Situada na margem poente da Lagoa das Furnas, refletindo-se nas suas águas, é um impressionante exemplar do estilo neogótico, único em todo o arquipélago, onde se encontra sepultado este ilustre açoriano amante da natureza.
No regresso a Ponta Delgada, o ocaso a poente apresentava os primeiros vestígios dum lento anoitecer, faltava avistar lá do alto a Lagoa do Fogo, o alfa e o ómega deste dia tão intenso. Numa corrida contra o tempo escalamos a vertente numa estrada sinuosa, uma última fotografia ao entardecer valeu o esforço.
O resto da noite foi preenchida com um repasto na Taberna do Açor, começando com uma Sopa de Peixe à Pescador (no Pão), uma tábua de queijos e enchidos e uma tigelada regional à sobremesa, excelente local onde completámos o cardápio das iguarias insulares.

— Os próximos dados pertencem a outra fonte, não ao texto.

/-- Every request a command's meaning presents is as R54, R61 and R95 allow it. -/
theorem Presents.requestOk {i : Instr} {s : State} {r : Request} (h : Presents i s r) : RequestOk s.cfg r := by
  cases h with
  | beginI2c a _ => exact requestOk_begin rfl rfl rfl
  | beginSpi h _ => exact requestOk_begin rfl rfl rfl
  | read a n h => exact requestOk_read _ h
  | write f a n v h _ => exact requestOk_write f v h

/-! Responses as R87 allows them. -/

theorem responseOk_ok {d : BitVec 16} {f : Bool} (h : f = true → d.toNat < 16) : ResponseOk (okResponse d f) :=
  ⟨fun hs => absurd rfl hs, fun _ => rfl, h⟩

theorem responseOk_error (st : Status) (e : Byte) : ResponseOk (errorResponse st e) :=
  ⟨fun _ => ⟨rfl, rfl⟩, fun h => if_neg h, fun h => absurd h (by simp)⟩

/-! Bindings as R28 to R30 allow them. -/

theorem hwaFits_zero (c : Config) : hwaFits c 0 = true := by simp [hwaFits]

theorem bindingOk_bindI2c (a : DeviceAddr) (s : State) : BindingOk (bindTo .i2c a 0 s) where
  unbound h := absurd h (by simp)
  onI2c _ := ⟨rfl, rfl⟩
  onSpi h := absurd h (by simp)
  hwaWidth := hwaFits_zero s.cfg

theorem bindingOk_bindSpi {h : HwAddr} {s : State} (hf : hwaFits s.cfg h = true) : BindingOk (bindTo .spi 0 h s) where
  unbound h := absurd h (by simp)
  onI2c h := absurd h (by simp)
  onSpi _ := rfl
  hwaWidth := hf

/-- The address mode may be set on an SPI binding (R252). -/
theorem BindingOk.setHaen {s : State} (hb : BindingOk s) (hi : s.init = true) (hs : s.bus = .spi) : BindingOk (setHaen s) where
  unbound h := absurd h (by simp [hi])
  onI2c h := absurd h (by simp [hs])
  onSpi := hb.onSpi
  hwaWidth := hb.hwaWidth

/-- A BIND_SPI that decodes names a hardware address the variant has (R85). -/
theorem hwaFits_of_decode {c : Config} {w : CommandWord} {h : HwAddr} (hd : decode c w = .ok (.bindSpi h)) :
    hwaFits c h = true := by
  unfold decode at hd
  split at hd
  · rename_i r _
    cases hop : r.op <;> simp only [hop, readOperands] at hd
    case bindSpi => split at hd <;> simp_all
    case setPinMode => split at hd <;> simp at hd
    case enablePinInterrupt => split at hd <;> simp at hd
    all_goals simp at hd
  · split at hd <;> simp at hd

end Sys2Proof.Machine
end

section
/-!
The invariant (Safety.lean) at reset and over every step. A command's meaning runs at its acceptance and after each successful
completion, from a state that meets `Resumable`; from there it answers a state that meets the invariant.
-/

namespace Sys2Proof.Machine

/-! The number of transactions of a command (R35). -/

@[simp] theorem nports_eight : PinCount.eight.nports = 1 := rfl
@[simp] theorem nports_sixteen : PinCount.sixteen.nports = 2 := rfl

/-- No command has more than 6 transactions (R35). -/
theorem maxTransactions_le (s : State) (i : Instr) : maxTransactions s i ≤ 6 := by
  have hp : s.cfg.pinCount.nports ≤ 2 := by cases s.cfg.pinCount <;> decide
  cases i with
  | enablePinInterrupt pin trig => cases trig <;> simp [maxTransactions]
  | enableHwAddressPins => cases hb : s.bus <;> simp [maxTransactions, hb]; omega
  | lastInterruptPin => simp only [maxTransactions]; omega
  | _ => simp [maxTransactions]

/-- A command presents a request only while its index is below its count (R35, R142). -/
theorem exec_presents_index {i : Instr} {s : State} {r : Request} (h : exec i s = .next (present r s)) :
    s.k.toNat < maxTransactions s i := by
  cases i with
  | enablePinInterrupt pin trig =>
    cases trig <;> exact runSequence_presents (checked_presents h) endWith_ne_present
  | lastInterruptPin =>
    have hp := checked_presents h
    have hk := runSequence_presents hp (by split <;> exact endWith_ne_present)
    cases hc : s.cfg.pinCount with
    | sixteen => rw [maxTransactions, hc]; exact hk
    | eight =>
      by_contra hge
      have h1 : s.k = 1 := BitVec.eq_of_toNat_eq (by
        simp [maxTransactions, hc] at hge hk ⊢; omega)
      rw [runSequence_index h1] at hp
      simp [hc] at hp
      split at hp <;> exact endWith_ne_present hp
  | enableHwAddressPins =>
    unfold exec execEnableHwAddressPins at h
    have hp := checked_presents h
    cases hb : s.bus with
    | i2c => simp only [hb] at hp; exact absurd hp endWith_ne_present
    | spi =>
      simp only [hb] at hp
      have hk := runSequence_presents hp endWith_ne_present
      cases hc : s.cfg.pinCount <;> simpa [maxTransactions, haenWrites, hb, hc] using hk
  | _ => exact runSequence_presents (checked_presents h) endWith_ne_present

/-- The bind gate of an accepted command (R143). -/
theorem init_of_checks {i : Instr} {s : State} (h : firstFailure s (commandChecks i) = none) : s.init = !isBind i := by
  cases hb : isBind i with
  | true =>
    rw [checks_bind hb] at h
    cases hi : s.init <;> simp [hi] at h ⊢
  | false =>
    rw [checks_command hb] at h
    cases hi : s.init <;> simp [hi] at h ⊢

/-- A command that presents a request has passed its checks (R143). -/
theorem checks_of_presents {i : Instr} {s : State} {r : Request} (h : exec i s = .next (present r s)) (hk : s.k = 0) :
    firstFailure s (commandChecks i) = none := by
  cases hf : firstFailure s (commandChecks i) with
  | none => rfl
  | some st => exact absurd (exec_fail hk hf ▸ h) endWith_ne_present

/-- A request stays the one the program denotes in every state with the same view (R142, R144). -/
theorem exec_presents_same {i : Instr} {s t : State} {r : Request} (hv : SameView s t) (h : exec i s = .next (present r s)) :
    exec i t = .next (present r t) := by
  have hsame := exec_same i hv
  rw [h] at hsame
  generalize exec i t = o at hsame
  generalize hp : (Host.Outcome.next (present r s) : Result) = p at hsame
  cases hsame with
  | presents r' =>
    obtain rfl : r = r' := congrArg State.req (Host.Outcome.next.inj hp)
    rfl
  | ends _ => exact absurd hp.symm endWith_ne_present
  | binds _ _ _ _ => exact absurd hp.symm endWith_ne_present
  | enables _ => exact absurd hp.symm endWith_ne_present

/-! The invariant only speaks of the fields named here; a proof of it is carried over field by field. -/

/-- The fields a binding is made of. -/
theorem BindingOk.congr {s t : State} (h : BindingOk s) (hc : t.cfg = s.cfg) (hi : t.init = s.init) (hb : t.bus = s.bus)
    (ha : t.i2cAddr = s.i2cAddr) (hh : t.hwAddr = s.hwAddr) (hn : t.haenOn = s.haenOn) : BindingOk t where
  unbound := by rw [hi, hb, ha, hh, hn]; exact h.unbound
  onI2c := by rw [hb, hh, hn]; exact h.onI2c
  onSpi := by rw [hb, ha]; exact h.onSpi
  hwaWidth := by rw [hc, hh]; exact h.hwaWidth

/-- A command in progress stays so while `S.cmd` and what its meaning looks at are kept, and `S.req` with them. -/
theorem InProgress.congr {s t : State} (h : InProgress s) (hv : SameView s t) (hc : t.cmd = s.cmd) (hr : t.req = s.req) :
    InProgress t := by
  obtain ⟨i, hd, hi, -, he⟩ := h
  have he' := exec_presents_same hv he
  exact ⟨i, by rw [hc, ← hv.cfg]; exact hd, hv.init ▸ hi, exec_presents_index he', hr ▸ he'⟩

/-- The end of a command: nothing is in progress any more. -/
theorem inv_endWith {s : State} {r : Response} (hb : BindingOk s) (hq : RequestOk s.cfg s.req) (hk : s.k.toNat ≤ 6)
    (hr : ResponseOk r) : Inv (endWith r s) where
  binding := hb.congr rfl rfl rfl rfl rfl rfl
  request := hq
  response := hr
  index := hk
  progress h := absurd h (by simp)

/-- The state in which the meaning of the legal command `i` runs: the invariant but for `progress`, and the bind gate past the
first transaction, where no check is made any more. -/
structure Resumable (i : Instr) (s : State) : Prop where
  binding  : BindingOk s
  request  : RequestOk s.cfg s.req
  response : ResponseOk s.rsp
  index    : s.k.toNat ≤ 6
  legal    : decode s.cfg s.cmd = .ok i
  gate     : s.k ≠ 0 → s.init = !isBind i

/-- A request that a command presents is in progress. -/
theorem Resumable.inProgress {i : Instr} {s : State} {r : Request} (h : Resumable i s) (he : exec i s = .next (present r s)) :
    InProgress (present r s) := by
  have hv : SameView s (present r s) := ⟨rfl, rfl, rfl, rfl, rfl, rfl, rfl, rfl⟩
  refine ⟨i, h.legal, ?_, exec_presents_index (exec_presents_same hv he), exec_presents_same hv he⟩
  by_cases hk : s.k = 0
  · exact init_of_checks (s := s) (checks_of_presents he hk)
  · exact h.gate hk

/-- From where a command's meaning may run it answers a state that meets the invariant. -/
theorem Resumable.exec_inv {i : Instr} {s t : State} (h : Resumable i s) (he : exec i s = .next t) : Inv t := by
  cases exec_cases_of he with
  | failed st _ _ _ => exact inv_endWith h.binding h.request h.index (responseOk_error st 0)
  | presents r =>
    exact ⟨h.binding.congr rfl rfl rfl rfl rfl rfl, (exec_presents he rfl).requestOk, h.response, h.index,
      fun _ => h.inProgress he⟩
  | ends d f hf => exact inv_endWith h.binding h.request h.index (responseOk_ok hf)
  | bindsI2c a _ _ =>
    exact inv_endWith (bindingOk_bindI2c a s) h.request h.index (responseOk_ok (by simp))
  | bindsSpi hwa hi _ =>
    subst hi
    exact inv_endWith (bindingOk_bindSpi (hwaFits_of_decode h.legal)) h.request h.index (responseOk_ok (by simp))
  | enables hi hb hk =>
    have hinit : s.init = true := by
      subst hi
      exact h.gate (fun e => by simp [e] at hk)
    exact inv_endWith (h.binding.setHaen hinit hb) h.request h.index (responseOk_ok (by simp))

/-- A legal word is latched into a state where its command's meaning may run (R141). -/
theorem Inv.resumable_latch {s : State} {w : CommandWord} {i : Instr} (h : Inv s) (hd : decode s.cfg w = .ok i) :
    Resumable i (latch w (consume s)) where
  binding := h.binding.congr rfl rfl rfl rfl rfl rfl
  request := h.request
  response := h.response
  index := by simp
  legal := hd
  gate hk := absurd rfl hk

/-- A completion below the last index advances it without wrapping (R145). -/
theorem receive_k_toNat {v : BitVec 16} {s : State} (h : s.k.toNat < 7) : (receive v s).k.toNat = s.k.toNat + 1 := by
  rw [receive_k, BitVec.toNat_add]
  exact Nat.mod_eq_of_lt (Nat.succ_lt_succ h)

/-- A successful completion leads to a state where the latched command's meaning may run on (R145). -/
theorem Inv.resumable_receive {s : State} {v : BitVec 16} {i : Instr} (h : Inv s) (hp : s.phase = .wait)
    (hd : decode s.cfg s.cmd = .ok i) : Resumable i (receive v (consume s)) := by
  obtain ⟨j, hj, hinit, hk, -⟩ := h.progress (.inr hp)
  obtain rfl : i = j := Except.ok.inj (hd.symm.trans hj)
  refine ⟨h.binding.congr rfl rfl rfl rfl rfl rfl, h.request, h.response, ?_, hd, fun _ => hinit⟩
  have hle := maxTransactions_le s i
  rw [receive_k_toNat (by rw [consume_k]; omega), consume_k]
  omega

Na última manhã em Ponta Delgada, uma derradeira espreitadela pela baixa da cidade, por ruelas paralelas e perpendiculares ao porto. Avistado o forte e ladeada a estátua do ilustre Teófilo de Braga, uma visita às igrejas requintadamente decoradas com a talha dourada e arte sacra. Uma assume um particular destaque, a igreja e o convento da Esperança.
Ambos datam do século XVI, tendo sofrido alterações nos séculos posteriores, albergando a famosa imagem do Senhor Santo Cristo dos Milagres, apresentando um fabuloso conjunto de adereços em ouro e pedras preciosas do século XVIII, e associado à maior festividade da cidade. A Igreja apresenta um rico interior, profusamente decorado de talha dourada, pinturas de Manuel Pinheiro Moreira e azulejaria do século XVIII e outra mais recente. O Convento da Esperança é também conhecido por ter sido no muro exterior da sua cerca, num banco de jardim assinalado por uma âncora, que em 1891 se suicidou o poeta Antero de Quental.

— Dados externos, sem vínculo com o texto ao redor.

-- ==== Sys2Proof/Machine/Flags.lean ====
section
/-! DEFINITION. The MIPS-6371 has no condition flags (spec/10_state.md R57). What stands here is the overflow test of
ADD, ADDI and SUB, the KU/IE stack, and the images of `status` and `cause` in a 32-bit word. -/

namespace Sys2Proof.Machine

/-! ### Overflow (R161, R181, R183) -/

/-- An exact result that a signed 32-bit word cannot hold. -/
def outOfRange (r : Int) : Bool := decide (r < -2 ^ 31) || decide (r > 2 ^ 31 - 1)

/-- ADD and ADDI overflow (R161, R181). -/
def addOverflows (a b : Word) : Bool := outOfRange (a.toInt + b.toInt)

/-- SUB overflows (R183). -/
def subOverflows (a b : Word) : Bool := outOfRange (a.toInt - b.toInt)

/-! ### The KU/IE stack -/

/-- Trap entry pushes kernel mode with interrupts disabled (spec/10_state.md R43). -/
def Status.push (st : Status) : Status :=
  { st with kuO := st.kuP, ieO := st.ieP, kuP := st.kuC, ieP := st.ieC, kuC := false, ieC := false }

/-- RFE pops; the old pair keeps its values (spec/10_state.md R44). -/
def Status.pop (st : Status) : Status :=
  { st with kuC := st.kuP, ieC := st.ieP, kuP := st.kuO, ieP := st.ieO }

/-! ### Images -/

/-- The bit positions the source's lost figures would have shown (spec/10_state.md R39, R47). PRESUMED: the MIPS R3000
layout that the spec's G1, G2 and D10 take. Log 13, 14. -/
def statusCauseLayout : Layout :=
  { ieC := 0, kuC := 1, ieP := 2, kuP := 3, ieO := 4, kuO := 5, bd := 31, ceLo := 28, excCodeLo := 2 }

/-- One bit of a register image. -/
def bitAt (b : Bool) (i : Nat) : Word := if b then 1#32 <<< i else 0#32

/-- Bits 27:16, 13:8 and 7:6 of `status`, which hold no state (spec/10_state.md R45). -/
def statusUnusedMask : Word := 0x0fff3fc0#32

/-- `status` as MFC0 reads it; `free` supplies the bits that hold no state (spec/45_system_coprocessor.md R271). -/
def Status.image (st : Status) (free : Word) : Word :=
  bitAt st.cu0 28 ||| bitAt st.im7 15 ||| bitAt st.im6 14 |||
  bitAt st.kuO statusCauseLayout.kuO ||| bitAt st.ieO statusCauseLayout.ieO |||
  bitAt st.kuP statusCauseLayout.kuP ||| bitAt st.ieP statusCauseLayout.ieP |||
  bitAt st.kuC statusCauseLayout.kuC ||| bitAt st.ieC statusCauseLayout.ieC |||
  (free &&& statusUnusedMask)

/-- `status` after MTC0 of a word: the nine storage bits take the word's, and nothing else is kept
(spec/10_state.md R46). -/
def Status.ofWord (v : Word) : Status :=
  { cu0 := v.getLsbD 28, im7 := v.getLsbD 15, im6 := v.getLsbD 14
    kuO := v.getLsbD statusCauseLayout.kuO, ieO := v.getLsbD statusCauseLayout.ieO
    kuP := v.getLsbD statusCauseLayout.kuP, ieP := v.getLsbD statusCauseLayout.ieP
    kuC := v.getLsbD statusCauseLayout.kuC, ieC := v.getLsbD statusCauseLayout.ieC }

/-- The bits of `cause` that hold no state: all but BD, CE, ip7, ip6 and ExcCode (spec/10_state.md R47). -/
def causeUnusedMask : Word := 0x4fff3f83#32

/-- `cause` as MFC0 reads it; `free` supplies the bits that hold no state (spec/45_system_coprocessor.md R271). -/
def Cause.image (c : Cause) (free : Word) : Word :=
  bitAt c.bd statusCauseLayout.bd ||| (c.ce.zeroExtend 32 <<< statusCauseLayout.ceLo) |||
  bitAt c.ip7 15 ||| bitAt c.ip6 14 ||| (c.excCode.zeroExtend 32 <<< statusCauseLayout.excCodeLo) |||
  (free &&& causeUnusedMask)

end Sys2Proof.Machine
end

Como despedida deixo um excerto do primeiro capítulo do livro Gente Feliz com Lágrimas do escritor açoriano João de Melo. Uma singela homenagem a toda diáspora das gentes dos Açores, espalhada pelo mundo e em particular no Canadá e Estados Unidos da América que um dia tiveram que partir.

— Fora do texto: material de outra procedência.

-- ==== Sys2Proof/Certificates/Slice0/Obligations.lean ====
section
/-! DEFINITION. What is to be proved of this model, from the numbered rules of spec/. The shapes (Computes, Traps,
Stores, Transfers, ...) and the invariant StateInv are defined in Sys2Proof/Safety.lean. A statement whose docstring says
'the model's choice' rests on a log entry as well as on the rules it names. -/

open Sys2Proof Sys2Proof.Machine

/-! ## Encoding -/

/-- Decoding the word of any instruction, whatever its operands, gives the instruction back. -/
def Obligations.DecodeOfEncode : Prop := ∀ i, decode (encode i) = .instr i

/-- A word that decodes to an instruction is that instruction's word: no bit of it is dropped. -/
def Obligations.EncodeOfDecode : Prop := ∀ w i, decode w = .instr i → encode i = w

/-- Every word is in exactly one case: it agrees with the full pattern of a row of R117 (or R122), it selects a row's
cell with a should-be-zero field set, it is reserved, or it is an illegal COP0 word. -/
def Obligations.DecodePartition : Prop :=
  ∀ w,
    ((∃ i, decode w = .instr i) ↔ wellFormedWord w = true) ∧
      ((∃ i, decode w = .shouldBeZero i) ↔
        wellFormedWord w = false ∧ ∃ r ∈ opcodeRows, r.selects w = true ∧ r.conforms w = false) ∧
      (decode w = .reserved ↔ ReservedCell w) ∧
      (decode w = .illegalCop0 ↔ IllegalCop0Cell w)

/-- The instruction of a word with should-be-zero fields set is the one whose cell it selects, with those fields taken
as zero and every operand as it stands. -/
def Obligations.ShouldBeZeroOperands : Prop :=
  ∀ w i, decode w = .shouldBeZero i →
    i.row.selects w = true ∧ i.row.conforms w = false ∧ encode i = (w &&& ~~~i.row.mask) ||| i.row.pattern

/-- Words written out from the encodings of the rules named decode to the instructions those rules give them. -/
def Obligations.SampleWordsDecode : Prop :=
  decode 0x8085ffff#32 = .instr (.lb 5#5 4#5 0xffff#16) ∧ decode 0xafbffffc#32 = .instr (.sw 31#5 29#5 0xfffc#16) ∧
    decode 0x2085fffd#32 = .instr (.addi 5#5 4#5 0xfffd#16) ∧ decode 0x3c058000#32 = .instr (.lui 5#5 0x8000#16) ∧
    decode 0x00853020#32 = .instr (.add 6#5 4#5 5#5) ∧ decode 0x00853004#32 = .instr (.sllv 6#5 5#5 4#5) ∧
    decode 0x00053103#32 = .instr (.sra 6#5 5#5 4#5) ∧ decode 0x0085001a#32 = .instr (.div 4#5 5#5) ∧
    decode 0x00003012#32 = .instr (.mflo 6#5) ∧ decode 0x0e000040#32 = .instr (.jal 0x2000040#26) ∧
    decode 0x0120f809#32 = .instr (.jalr 31#5 9#5) ∧ decode 0x04920004#32 = .instr (.bltzall 4#5 4#16) ∧
    decode 0x5480fffe#32 = .instr (.bnel 4#5 0#5 0xfffe#16) ∧ decode 0x401a7000#32 = .instr (.mfc0 26#5 14#5) ∧
    decode 0x4084a800#32 = .instr (.mtc0 4#5 21#5) ∧ decode 0x42000010#32 = .instr .rfe ∧
    decode 0x42000014#32 = .instr .icinv ∧ decode 0x0000000f#32 = .instr (.sync 0#20)

/-- A reserved word, and every word of SYNC's cell, raises RI in either mode with no other effect. That SYNC is among them
is the spec's resolution C1 (log 28). -/
def Obligations.ReservedWordsRaiseRI : Prop :=
  ∀ (s : State) (w : Word), ReservedCell w ∨ SyncCell w → ∃ t, s.runWord w = .next t ∧ EntersTrap s t 10#5 none none

/-- CpU is raised by every COP0 word in user mode without CU[0], with coprocessor number 0, and by every word of a
coprocessor cell, with coprocessor number 1, 2 or 3, in either mode. -/
def Obligations.CoprocessorUnusableWords : Prop :=
  ∀ (s : State) (w : Word),
    (w.toNat / 2 ^ 26 = 0b010000 → s.status.kuC = true → s.status.cu0 = false →
      ∃ t, s.runWord w = .next t ∧ EntersTrap s t 11#5 (some 0#2) none) ∧
    ∀ z, CoprocessorCell w z → ∃ t, s.runWord w = .next t ∧ EntersTrap s t 11#5 (some z) none

/-- Where CP0 may be used, an illegal COP0 word is given no meaning: it is refused, never trapped. The source says only
that such a word raises no RI; that it is refused, neither a no-op nor a trap, is the spec's decision D2 (log 27,
DEDUCED). -/
def Obligations.IllegalCop0WordsRefused : Prop :=
  ∀ (s : State) (w : Word), Cop0Allowed s → IllegalCop0Cell w → s.runWord w = .refused .illegalCop0

/-- A word with a should-be-zero field set does what SBZ_POLICY says, once the COP0 usability test has passed. The
model's choice: under ri a COP0 word of that kind raises RI as well, although R306 says that no COP0 word does (log 11),
and the usability test comes before the policy (log 42). -/
def Obligations.ShouldBeZeroPolicy : Prop :=
  ∀ (s : State) (w : Word) (i : Instr), decode w = .shouldBeZero i → (w.toNat / 2 ^ 26 ≠ 0b010000 ∨ Cop0Allowed s) →
    (s.params.sbz = .refuse → s.runWord w = .refused .shouldBeZero) ∧
      (s.params.sbz = .ignore → s.runWord w = exec i s) ∧
      (s.params.sbz = .ri → ∃ t, s.runWord w = .next t ∧ EntersTrap s t 10#5 none none)

/-! ## The instruction cycle -/

/-- A step with no reset and no interrupt to be taken, at an aligned pc that the mode may fetch from and that holds no stale word,
whose four bytes decode to an instruction, is that instruction on the state after time has passed. -/
def Obligations.StepRunsTheDecodedInstruction : Prop :=
  ∀ (s : State) (i : Instr), s.input.reset = none →
    let u := s.tick s.input
    u.dueInterrupt = none → u.pc.toNat % 4 = 0 →
    (u.status.kuC = true → 2 ^ 31 ≤ u.pc.toNat) → Marks.lookup u.marks (u.wordNo u.pc) = none →
    decodeBytes [u.readByte u.pc, u.readByte (u.pc + 1#32), u.readByte (u.pc + 2#32), u.readByte (u.pc + 3#32)] =
      some (.instr i) →
    step s = exec i u

/-- Before the instruction, `count` goes up by the elapsed cycles, at least one (D11, log 6), modulo 2^32, and the timer
flag is set exactly when it was set or `count` met `compare` in one of those cycles. Of the spec's state nothing but
`count`, the two pending flags and `fromhost` changes. -/
def Obligations.TimePasses : Prop :=
  ∀ (s : State) (i : StepInput),
    let u := s.tick i
    1 ≤ i.cycles ∧ u.count = s.count + BitVec.ofNat 32 i.cycles ∧
      (u.cause.ip7 = true ↔
        s.cause.ip7 = true ∨ ∃ k, 1 ≤ k ∧ k ≤ i.cycles ∧ s.count + BitVec.ofNat 32 k = s.compare) ∧
      KeepsRegs s u ∧ KeepsHiLo s u ∧ KeepsMemory s u ∧ u.pc = s.pc ∧ u.npc = s.npc ∧ u.ds = s.ds ∧
      u.status = s.status ∧ u.badvaddr = s.badvaddr ∧ u.compare = s.compare ∧ u.epc = s.epc ∧ u.tohost = s.tohost ∧
      u.cause.bd = s.cause.bd ∧ u.cause.ce = s.cause.ce ∧ u.cause.excCode = s.cause.excCode ∧ u.params = s.params

/-- The host's acts between two instructions: the last write of `fromhost` and the last write of `ip6` are what the CPU
then sees; where there is none, the old value. -/
def Obligations.HostActs : Prop :=
  ∀ (s : State) (i : StepInput),
    (s.tick i).fromhost = (i.acts.filterMap HostAct.fromhostWritten).getLast?.getD s.fromhost ∧
      (s.tick i).cause.ip6 = (i.acts.filterMap HostAct.ip6Written).getLast?.getD s.cause.ip6

/-- An interrupt whose condition holds, the host's before the timer's, waits, and where it may be deferred no more it enters
the handler instead of the instruction. From every state there is a number of boundaries, at most INT_LATENCY where that
is a bound, after which it has been taken, unless a reset has come or its condition has failed at one of them. The count of
a deferral is the model's own field (log 46). -/
def Obligations.InterruptTaken : Prop :=
  (∀ (s : State) (i : StepInput) (e : Exc), i.reset = none →
    let u := s.tick i
    InterruptPending u e →
    ∃ k, u.waiting = some ⟨e, k⟩ ∧ (k = 0 → ∃ t, s.cycleWith i = .next t ∧ EntersTrap u t (interruptCode e) none none)) ∧
  ∀ (s : State) (e : Exc), StateInv s → ∃ n, (∀ b, s.params.intLatency = some b → n ≤ b) ∧
    ∀ t, core.run (n + 1) s = .next t → ∃ k v w, k ≤ n ∧ core.run k s = .next v ∧ step v = .next w ∧
      (v.input.reset.isSome = true ∨ ¬InterruptPending (v.tick v.input) e ∨
        EntersTrap (v.tick v.input) w (interruptCode e) none none)

/-- An interrupt can only occur if its condition holds: else the instruction runs and nothing waits. The instruction also
runs where the interrupt is deferred at this boundary. An interrupt that waited at the boundary before may be deferred at
one boundary less; one that begins to wait, at as many as the outside draws, but no more than INT_LATENCY (logs 8, 45,
46). -/
def Obligations.InterruptNotTaken : Prop :=
  ∀ (s : State) (i : StepInput), i.reset = none →
    let u := s.tick i
    ((∀ e, ¬InterruptPending u e) → u.waiting = none ∧ s.cycleWith i = u.runInstruction) ∧
      ∀ e, InterruptPending u e → ∃ k, u.waiting = some ⟨e, k⟩ ∧ (0 < k → s.cycleWith i = u.runInstruction) ∧
        (∀ j, s.waiting = some ⟨e, j⟩ → k = j - 1) ∧
        ((∀ j, s.waiting ≠ some ⟨e, j⟩) → k ≤ i.deferral ∧ (∀ n, s.params.intLatency = some n → k ≤ n) ∧
          (k = i.deferral ∨ s.params.intLatency = some k))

“Quando largaram da doca – e o focinho cortante das proas rasgou o pano azul das águas atlânticas, rumo a Lisboa – havia também a mesma chuva ácida do princípio da noite. Além disso, dera-se a chegada das mesmíssimas vacas ao cais de embarque, sendo elas destinadas aos matadouros continentais. E o pranto de muita gente que ali ficou a agitar lencinhos de adeus fora-se logo convertendo num uivo, o qual acabou por confundir-se com o rumor do vento a alto mar. Depois um e outro viram a Ilha ir fenecendo na distância das luzes enevoadas e extinguir-se aos poucos, submersa pelos véus de cinza que se desprendiam das nuvens.”